Data extracts:
-- ==== Sys2Proof/Laws/PerInstr.lean ====
section
/-! SUPPORT. Statements for every instruction as syntax, made per instruction. -/

namespace Sys2Proof.Laws

/-- The opcode number of a command (30_encoding.md rule R114). -/
def opcodeNumber : Instr → Byte
  | .nop => 0x00
  | .crcInit => 0x01
  | .crcFeed _ => 0x02
  | .crcCompute _ _ => 0x03
  | .crcVerify _ _ => 0x04
  | .buildRead => 0x10
  | .buildWriteMultiple => 0x11
  | .parseRead => 0x20
  | .parseWrite => 0x21
  | .decode _ _ => 0x30
  | .decodeIntfrac _ _ _ => 0x31
  | .levelPct _ _ => 0x32

/-- The OP field of a command's word is its opcode number (rules R111, R131). -/
def EncodesOp.Statement (i : Instr) : Prop := opField (encode i) = opcodeNumber i

/-- A field placed at bit 8 or above leaves the OP field alone. -/
theorem opField_or_fieldAt {n : Nat} (w : Word) (p : Nat) (v : BitVec n) (h : 8 ≤ p) :
    opField (w ||| fieldAt p v) = opField w := by
  apply BitVec.eq_of_getLsbD_eq
  intro k hk
  simp only [opField, fieldAt, BitVec.getLsbD_extractLsb', BitVec.getLsbD_or,
    BitVec.getLsbD_shiftLeft]
  have : k < p := by omega
  simp [this]

theorem EncodesOp.nop : EncodesOp.Statement .nop := rfl
theorem EncodesOp.crcInit : EncodesOp.Statement .crcInit := rfl
theorem EncodesOp.crcFeed (b : Byte) : EncodesOp.Statement (.crcFeed b) :=
  opField_or_fieldAt _ _ _ (by decide)
theorem EncodesOp.crcCompute (buf : BufSel) (len : Nat) : EncodesOp.Statement (.crcCompute buf len) := by
  unfold EncodesOp.Statement encode
  rw [opField_or_fieldAt _ _ _ (by decide), opField_or_fieldAt _ _ _ (by decide)]
  rfl
theorem EncodesOp.crcVerify (buf : BufSel) (len : Nat) : EncodesOp.Statement (.crcVerify buf len) := by
  unfold EncodesOp.Statement encode
  rw [opField_or_fieldAt _ _ _ (by decide), opField_or_fieldAt _ _ _ (by decide)]
  rfl
theorem EncodesOp.buildRead : EncodesOp.Statement .buildRead := rfl
theorem EncodesOp.buildWriteMultiple : EncodesOp.Statement .buildWriteMultiple := rfl
theorem EncodesOp.parseRead : EncodesOp.Statement .parseRead := rfl
theorem EncodesOp.parseWrite : EncodesOp.Statement .parseWrite := rfl
theorem EncodesOp.decode (t : PrimType) (o : ByteOrder) : EncodesOp.Statement (.decode t o) := by
  unfold EncodesOp.Statement encode
  rw [opField_or_fieldAt _ _ _ (by decide), opField_or_fieldAt _ _ _ (by decide)]
  rfl
theorem EncodesOp.decodeIntfrac (n : IntWords) (io fo : ByteOrder) :
    EncodesOp.Statement (.decodeIntfrac n io fo) := by
  unfold EncodesOp.Statement encode
  rw [opField_or_fieldAt _ _ _ (by decide), opField_or_fieldAt _ _ _ (by decide),
    opField_or_fieldAt _ _ _ (by decide)]
  rfl
theorem EncodesOp.levelPct (v : LevelVar) (c : Bool) : EncodesOp.Statement (.levelPct v c) := by
  unfold EncodesOp.Statement encode
  rw [opField_or_fieldAt _ _ _ (by decide), opField_or_fieldAt _ _ _ (by decide)]
  rfl

end Sys2Proof.Laws
end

Brief:
Repeat the lines from the first one in the records through the line containing "R111, R131). -/", exactly as written, and nothing else.

Output of the exercise:
-- ==== Sys2Proof/Laws/PerInstr.lean ====
section
/-! SUPPORT. Statements for every instruction as syntax, made per instruction. -/

namespace Sys2Proof.Laws

/-- The opcode number of a command (30_encoding.md rule R114). -/
def opcodeNumber : Instr → Byte
  | .nop => 0x00
  | .crcInit => 0x01
  | .crcFeed _ => 0x02
  | .crcCompute _ _ => 0x03
  | .crcVerify _ _ => 0x04
  | .buildRead => 0x10
  | .buildWriteMultiple => 0x11
  | .parseRead => 0x20
  | .parseWrite => 0x21
  | .decode _ _ => 0x30
  | .decodeIntfrac _ _ _ => 0x31
  | .levelPct _ _ => 0x32

/-- The OP field of a command's word is its opcode number (rules R111, R131). -/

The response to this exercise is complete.